THE PROBLEM:
From the first line of the records below through the line containing "(n < 0 → exec .declen", copy everything exactly and nothing more.

DATASET EXTRACT:

/-- R187: ENCLEN gives 16 for each whole 13 bytes of OPA[31:0] plus ENC_T of the rest, or NEGATIVE_LENGTH, or
LENGTH_EXCEEDS_MAX. -/
def Obligations.EnclenGivesTheLength : Prop :=
  (∀ (s : State) (n : Int), s.regs.fatal = false → n = (s.regs.opa.setWidth 32).toInt →
    (n < 0 → exec .enclen s = .next (withBank s 4 0 0 0 0 0)) ∧
    (0 ≤ n → (s.cfg.maxEncLen : Int) < n → exec .enclen s = .next (withBank s 3 0 0 0 0 0)) ∧
    (0 ≤ n → n ≤ (s.cfg.maxEncLen : Int) →
      exec .enclen s = .next (withResults s
        (BitVec.ofNat 64 (16 * (n.toNat / 13) + [0, 2, 3, 4, 5, 7, 8, 9, 10, 12, 13, 14, 15].getD (n.toNat % 13) 0)) 0))) ∧
  OnlyWord 0x22 .enclen

/-- R188: DECLEN gives 13 for each whole 16 symbols of OPA[31:0] plus the tail length whose ENC_T is the rest, or
NEGATIVE_LENGTH, or INVALID_LENGTH when the rest is 1, 6 or 11. -/
def Obligations.DeclenGivesTheLength : Prop :=
  (∀ (s : State) (n : Int), s.regs.fatal = false → n = (s.regs.opa.setWidth 32).toInt →
    (n < 0 → exec .declen s = .next (withBank s 4 0 0 0 0 0)) ∧
    (0 ≤ n → n.toNat % 16 ∈ [1, 6, 11] → exec .declen s = .next (withBank s 2 0 0 0 0 0)) ∧
    (0 ≤ n → n.toNat % 16 ∉ [1, 6, 11] → ∃ d, d ≤ 12 ∧ encT d = n.toNat % 16 ∧
      exec .declen s = .next (withResults s (BitVec.ofNat 64 (13 * (n.toNat / 16) + d)) 0))) ∧
  OnlyWord 0x23 .declen

/-- R189: VALIDATE gives 1 when the length is legal and every byte of the text is one of the 91 of the alphabet, else 0;
or NEGATIVE_LENGTH, or RANGE; and writes no memory. -/
def Obligations.ValidateChecksTheText : Prop :=
  (∀ (s : State) (n : Int), s.regs.fatal = false → n = s.regs.srcLen.toInt →
    (n < 0 → exec .validate s = .next (withBank s 4 0 0 0 0 0)) ∧
    (0 ≤ n → 2 ^ s.cfg.addrW < s.regs.srcAddr.toNat + n.toNat → exec .validate s = .next (withBank s 7 0 0 0 0 0)) ∧
    (0 ≤ n → s.regs.srcAddr.toNat + n.toNat ≤ 2 ^ s.cfg.addrW →
      ∃ r : Dword, exec .validate s = .next (withResults s r 0) ∧ (r = 0 ∨ r = 1) ∧
        (r = 1 ↔ n.toNat % 16 ∉ [1, 6, 11] ∧ ∀ b ∈ sourceBytes s n.toNat,
          (0x23 ≤ b.toNat ∧ b.toNat ≤ 0x7D ∧ b.toNat ≠ 0x5C) ∨ b.toNat = 0x7E))) ∧
  OnlyWord 0x24 .validate

/-! ### The writing commands -/

/-- R145, R146: with room, ENCBLK writes the text of its 13, 26 or 52 bytes and DECBLK the bytes of its 16, 32 or 64
symbols, at DST_ADDR, and sets the counts. What those bytes are: `UnitsAndStreamsAreTheBlocksInOrder`,
`BlockTextIsTheGroups` and `BlockBytesAreThePairValues`. -/
def Obligations.BlockCommandsComplete : Prop :=
  ∀ (u : UnitSize) (t : Tier) (s : State), s.regs.fatal = false → tierPresent s.cfg t = true →
    (Fits s (13 * unitBlocks u) (16 * unitBlocks u) →
      exec (.encblk u t) s =
        .next (withOutput s (13 * unitBlocks u) (encUnit u (sourceBytes s (13 * unitBlocks u))))) ∧
    (Fits s (16 * unitBlocks u) (13 * unitBlocks u) →
      exec (.decblk u t) s =
        .next (withOutput s (16 * unitBlocks u) (decUnit u (sourceBytes s (16 * unitBlocks u)))))

/-- R165, R166: with room, ENCTAIL writes the symbols of its N bytes and DECTAIL, N being a valid tail length, the bytes
of its N symbols, at DST_ADDR, and they set the counts. What those bytes are: `TailsAreTheGroupsOfThePaddedBlock`. -/
def Obligations.TailCommandsComplete : Prop :=
  ∀ (n : BitVec 4) (t : Tier) (s : State), s.regs.fatal = false → tierPresent s.cfg t = true →
    (n.toNat ≤ 12 → Fits s n.toNat (encT n.toNat) →
      exec (.enctail n t) s = .next (withOutput s n.toNat (encTail (sourceBytes s n.toNat)))) ∧
    (∀ d, d ≤ 12 → encT d = n.toNat → Fits s n.toNat d →
      exec (.dectail n t) s = .next (withOutput s n.toNat (decTail (sourceBytes s n.toNat))))

/-- R185: with room, a final ENCODE writes the text of all SRC_LEN bytes and a non-final one the text of its whole
13-byte blocks, at DST_ADDR, and they set the counts. -/
def Obligations.EncodeCompletes : Prop :=
  ∀ (t : Tier) (s : State) (n : Nat), s.regs.fatal = false → tierPresent s.cfg t = true →
    s.regs.srcLen.toInt = n → n ≤ s.cfg.maxEncLen →
    (Fits s n (encLen n) →
      exec (.encode true t) s = .next (withOutput s n (encodeStream true (sourceBytes s n)))) ∧
    (Fits s (13 * (n / 13)) (16 * (n / 13)) →
      exec (.encode false t) s =
        .next (withOutput s (13 * (n / 13)) (encodeStream false (sourceBytes s (13 * (n / 13))))))

/-- R186: with room, a final DECODE of a valid text length writes the bytes of all SRC_LEN symbols and a non-final one
those of its whole 16-symbol blocks, whatever the length, at DST_ADDR, and they set the counts. -/
def Obligations.DecodeCompletes : Prop :=
  ∀ (t : Tier) (s : State) (n : Nat), s.regs.fatal = false → tierPresent s.cfg t = true → s.regs.srcLen.toInt = n →
    (∀ d, decLen n = some d → Fits s n d →
      exec (.decode true t) s = .next (withOutput s n (decodeStream true (sourceBytes s n)))) ∧
    (Fits s (16 * (n / 16)) (13 * (n / 16)) →
      exec (.decode false t) s =
        .next (withOutput s (16 * (n / 16)) (decodeStream false (sourceBytes s (16 * (n / 16))))))

/-! ### The codec -/

/-- R101: the fixed-point division is exact on the 13-bit domain, both digits are at most 90, and the first value at which the
product form differs is 9736. -/
def Obligations.Div91IsExact : Prop :=
  (∀ v, v < 8192 → div91 v = (v / 91, v % 91) ∧ (div91 v).1 ≤ 90 ∧ (div91 v).2 ≤ 90) ∧
  (∀ v, v < 9736 → (div91 v).1 = v / 91) ∧ (div91 9736).1 ≠ 9736 / 91

/-- R104, R105: Sym maps the digits one to one onto the alphabet, Dig undoes it on both sides, and outside the digits Sym
is not one to one. -/
def Obligations.SymbolsAndDigitsAgree : Prop :=
  (∀ d : Byte, d.toNat ≤ 90 → inAlpha (sym d) = true ∧ dig (sym d) = d) ∧
  (∀ b : Byte, inAlpha b = true → (dig b).toNat ≤ 90 ∧ sym (dig b) = b) ∧
  sym 57 = 0x7E ∧ sym 91 = 0x7E

/-- R108: a pair decodes to the value it encodes; the lane value of two alphabet bytes is at most 8280, is above 8191
exactly for quotient digit 90 and remainder digit 2 or more, and then decodes to itself less 8192. -/
def Obligations.PairsRoundTrip : Prop :=
  (∀ v, v < 8192 → decPair (remSym v) (quoSym v) = (v, v)) ∧
  ∀ b0 b1 : Byte, inAlpha b0 = true → inAlpha b1 = true →
    (decPair b0 b1).2 = (dig b0).toNat + 91 * (dig b1).toNat ∧ (decPair b0 b1).2 ≤ 8280 ∧
    (8191 < (decPair b0 b1).2 ↔ (dig b1).toNat = 90 ∧ 2 ≤ (dig b0).toNat) ∧
    (8191 < (decPair b0 b1).2 → (decPair b0 b1).1 + 8192 = (decPair b0 b1).2)

/-- R133: Merge after Split keeps the low 52 bits, and Split after Merge keeps the low 13 bits of each lane. -/
def Obligations.SplitAndMergeAreInverse : Prop :=
  ∀ w, w < 2 ^ 64 → merge (split w) = w % 2 ^ 52 ∧ split (merge w) = w &&& 0x1FFF1FFF1FFF1FFF

/-- R132, with the meaning of deposit and extract that the spec takes from general knowledge (log 16): they are Split and
Merge for the mask of 13 ones in every 16 bits. -/
def Obligations.DepositAndExtractAreSplitAndMerge : Prop :=
  ∀ w, w < 2 ^ 64 → depositBits 64 w laneMask = split w ∧ extractBits 64 w laneMask = merge w

/-- R141: the lanes of the two overlapping words of the source are the eight groups of the block. -/
def Obligations.TwoWordFormGivesTheGroups : Prop :=
  ∀ bs : List Byte, bs.length = 13 → ∀ i, i < 8 → twoWordLane bs i = group bs i

/-- R8, R52: bit k of the stream is bit k mod 8 of byte k div 8, and the byte list and its number determine each other. -/
def Obligations.StreamBitsAreLittleEndian : Prop :=
  (∀ (bs : List Byte) (k : Nat), (le bs).testBit k = (bs.getD (k / 8) 0).getLsbD (k % 8)) ∧
  (∀ bs : List Byte, leBytes (le bs) bs.length = bs) ∧ ∀ v n, le (leBytes v n) = v % 2 ^ (8 * n)

/-- R53, R140: symbols 2i and 2i+1 of an encoded block are those of the remainder and the quotient by 91 of bits 13i+12 to
13i of its number. -/
def Obligations.BlockTextIsTheGroups : Prop :=
  ∀ bs : List Byte, bs.length = 13 → (encBlock13 bs).length = 16 ∧ ∀ i, i < 8 →
    ((encBlock13 bs).getD (2 * i) 0).toNat = digitSymbol (le bs / 2 ^ (13 * i) % 2 ^ 13 % 91) ∧
    ((encBlock13 bs).getD (2 * i + 1) 0).toNat = digitSymbol (le bs / 2 ^ (13 * i) % 2 ^ 13 / 91)

/-- R142: a decoded block is 13 bytes whose number is the eight pair values, each reduced to 13 bits, at 13-bit stride; it is also
Merge of lanes 0 to 3 with Merge of lanes 4 to 7 above it. -/
def Obligations.BlockBytesAreThePairValues : Prop :=
  ∀ ss : List Byte, ss.length = 16 → ∀ lane : Nat → Nat,
    (∀ i, lane i = (dig (ss.getD (2 * i) 0)).toNat + 91 * (dig (ss.getD (2 * i + 1) 0)).toNat) →
      (decBlock16 ss).length = 13 ∧
      le (decBlock16 ss) = ((List.range 8).map fun i => lane i % 8192 * 2 ^ (13 * i)).sum ∧
      le (decBlock16 ss) =
        merge ((List.range 4).map fun i => lane i * 2 ^ (16 * i)).sum +
          2 ^ 52 * merge ((List.range 4).map fun i => lane (4 + i) * 2 ^ (16 * i)).sum

/-- R147: decoding an encoded block or unit gives its bytes back; encoding a decoded text block gives the text back exactly
when every pair is of alphabet bytes and has a lane value of at most 8191. -/
def Obligations.BlocksRoundTrip : Prop :=
  (∀ bs : List Byte, bs.length = 13 → decBlock16 (encBlock13 bs) = bs) ∧
  (∀ (u : UnitSize) (bs : List Byte), bs.length = 13 * unitBlocks u → decUnit u (encUnit u bs) = bs) ∧
  ∀ ss : List Byte, ss.length = 16 →
    (encBlock13 (decBlock16 ss) = ss ↔ ∀ i, i < 8 →
      inAlpha (ss.getD (2 * i) 0) = true ∧ inAlpha (ss.getD (2 * i + 1) 0) = true ∧
      (decPair (ss.getD (2 * i) 0) (ss.getD (2 * i + 1) 0)).2 ≤ 8191)

/-- R161, R162: ENC_T counts two symbols a whole group and none, one or two for the bits left over, and DEC_T is its
inverse, with 1, 6 and 11 invalid. -/
def Obligations.TailTablesAreConsistent : Prop :=
  (∀ n, n ≤ 12 → encT n = 2 * (8 * n / 13) +
    (if 8 * n % 13 = 0 then 0 else if 8 * n % 13 ≤ 6 then 1 else 2)) ∧
  (∀ n, n ≤ 12 → decT (encT n) = some n) ∧ ∀ m, m < 16 → (decT m = none ↔ m ∈ [1, 6, 11])

/-- R167: the symbols that EncTail drops are all 0x23. -/
def Obligations.DroppedTailSymbolsAreZeroDigits : Prop :=
  ∀ bs : List Byte, bs.length ≤ 12 →
    (encBlock13 (bs ++ List.replicate (13 - bs.length) 0)).drop (encT bs.length) =
      List.replicate (16 - encT bs.length) 0x23

/-- R168: an encoded tail has ENC_T symbols and decodes to its bytes. -/
def Obligations.TailsRoundTrip : Prop :=
  ∀ bs : List Byte, bs.length ≤ 12 → (encTail bs).length = encT bs.length ∧ decTail (encTail bs) = bs

/-- R163, R164: byte j of an encoded tail, for j below ENC_T, is the symbol of the remainder (j even) or of the quotient
(j odd) by 91 of bits 13i+12 to 13i of the tail's number, i being j div 2; and the number of a decoded tail of d bytes is
the sum of the pair values, each reduced to 13 bits, at 13-bit stride, the missing symbols being 0x23, cut to 8d bits. -/
def Obligations.TailsAreTheGroupsOfThePaddedBlock : Prop :=
  (∀ bs : List Byte, bs.length ≤ 12 → (encTail bs).length = encT bs.length ∧ ∀ j, j < encT bs.length →
    ((encTail bs).getD j 0).toNat =
      digitSymbol (if j % 2 = 0 then le bs / 2 ^ (13 * (j / 2)) % 2 ^ 13 % 91
        else le bs / 2 ^ (13 * (j / 2)) % 2 ^ 13 / 91)) ∧
  ∀ (ss : List Byte) (d : Nat), d ≤ 12 → encT d = ss.length → ∀ lane : Nat → Nat,
    (∀ i, lane i = (dig (ss.getD (2 * i) 0x23)).toNat + 91 * (dig (ss.getD (2 * i + 1) 0x23)).toNat) →
      (decTail ss).length = d ∧
      le (decTail ss) = ((List.range 8).map fun i => lane i % 8192 * 2 ^ (13 * i)).sum % 2 ^ (8 * d)

/-- R143, R183, R184: a unit is 1, 2 or 4 blocks, by its code; block j of the output of a unit, and of a stream, is the
encoding or decoding of block j of the input; and what follows the whole blocks of a stream is the tail on a final call and
nothing on another. -/
def Obligations.UnitsAndStreamsAreTheBlocksInOrder : Prop :=
  (∀ u : UnitSize, unitBlocks u = 2 ^ (unitCode u).toNat) ∧
  (∀ (u : UnitSize) (bs : List Byte), bs.length = 13 * unitBlocks u →
    (encUnit u bs).length = 16 * unitBlocks u ∧ ∀ j, j < unitBlocks u →
      ((encUnit u bs).drop (16 * j)).take 16 = encBlock13 ((bs.drop (13 * j)).take 13)) ∧
  (∀ (u : UnitSize) (ss : List Byte), ss.length = 16 * unitBlocks u →
    (decUnit u ss).length = 13 * unitBlocks u ∧ ∀ j, j < unitBlocks u →
      ((decUnit u ss).drop (13 * j)).take 13 = decBlock16 ((ss.drop (16 * j)).take 16)) ∧
  (∀ (f : Bool) (bs : List Byte),
    (∀ j, j < bs.length / 13 →
      ((encodeStream f bs).drop (16 * j)).take 16 = encBlock13 ((bs.drop (13 * j)).take 13)) ∧
    (encodeStream f bs).drop (16 * (bs.length / 13)) =
      if f = true then encTail (bs.drop (13 * (bs.length / 13))) else []) ∧
  ∀ (f : Bool) (ss : List Byte), (f = true → ss.length % 16 ∉ [1, 6, 11]) →
    (∀ j, j < ss.length / 16 →
      ((decodeStream f ss).drop (13 * j)).take 13 = decBlock16 ((ss.drop (16 * j)).take 16)) ∧
    (decodeStream f ss).drop (13 * (ss.length / 16)) =
      if f = true then decTail (ss.drop (16 * (ss.length / 16))) else []

/-- R193: the two length functions undo each other, and no encoded length is invalid. -/
def Obligations.LengthsRoundTrip : Prop :=
  (∀ n, decLen (encLen n) = some n ∧ encLen n % 16 ∉ [1, 6, 11]) ∧ ∀ t d, decLen t = some d → encLen d = t

/-- R182: the encoded length fits a signed 32-bit counter exactly up to 1744830463, and decoded lengths never leave it. -/
def Obligations.MaximumLengthIsTheLargest : Prop :=
  (∀ n, encLen n ≤ 2 ^ 31 - 1 ↔ n ≤ 1744830463) ∧ encLen 1744830463 = 2147483647 ∧ encLen 1744830464 = 2 ^ 31 ∧
  (∀ t d, t ≤ 2 ^ 31 - 1 → decLen t = some d → d ≤ 1744830463) ∧ decLen (2 ^ 31 - 1) = some 1744830463 ∧
  Config.default.maxEncLen = 1744830463

/-- R192: a non-final call on the first k bytes and a final call on what it left give together what one final call gives, for
encoding and for decoding, for every k and every length. Among the text lengths are those that are 1, 6 or 11 modulo 16,
for which R184 defines no final call: there it is the model's `decTail` that stands on both sides, and it gives no bytes
(log 19); the equation does not rest on what it gives. -/
def Obligations.StreamingEqualsOneCall : Prop :=
  (∀ (bs : List Byte) (k : Nat), k ≤ bs.length →
    encodeStream false (bs.take k) ++ encodeStream true (bs.drop (13 * (k / 13))) = encodeStream true bs) ∧
  ∀ (ss : List Byte) (k : Nat), k ≤ ss.length →
    decodeStream false (ss.take k) ++ decodeStream true (ss.drop (16 * (k / 16))) = decodeStream true ss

TASK SOLUTION:
/-- R187: ENCLEN gives 16 for each whole 13 bytes of OPA[31:0] plus ENC_T of the rest, or NEGATIVE_LENGTH, or
LENGTH_EXCEEDS_MAX. -/
def Obligations.EnclenGivesTheLength : Prop :=
  (∀ (s : State) (n : Int), s.regs.fatal = false → n = (s.regs.opa.setWidth 32).toInt →
    (n < 0 → exec .enclen s = .next (withBank s 4 0 0 0 0 0)) ∧
    (0 ≤ n → (s.cfg.maxEncLen : Int) < n → exec .enclen s = .next (withBank s 3 0 0 0 0 0)) ∧
    (0 ≤ n → n ≤ (s.cfg.maxEncLen : Int) →
      exec .enclen s = .next (withResults s
        (BitVec.ofNat 64 (16 * (n.toNat / 13) + [0, 2, 3, 4, 5, 7, 8, 9, 10, 12, 13, 14, 15].getD (n.toNat % 13) 0)) 0))) ∧
  OnlyWord 0x22 .enclen

/-- R188: DECLEN gives 13 for each whole 16 symbols of OPA[31:0] plus the tail length whose ENC_T is the rest, or
NEGATIVE_LENGTH, or INVALID_LENGTH when the rest is 1, 6 or 11. -/
def Obligations.DeclenGivesTheLength : Prop :=
  (∀ (s : State) (n : Int), s.regs.fatal = false → n = (s.regs.opa.setWidth 32).toInt →
    (n < 0 → exec .declen s = .next (withBank s 4 0 0 0 0 0)) ∧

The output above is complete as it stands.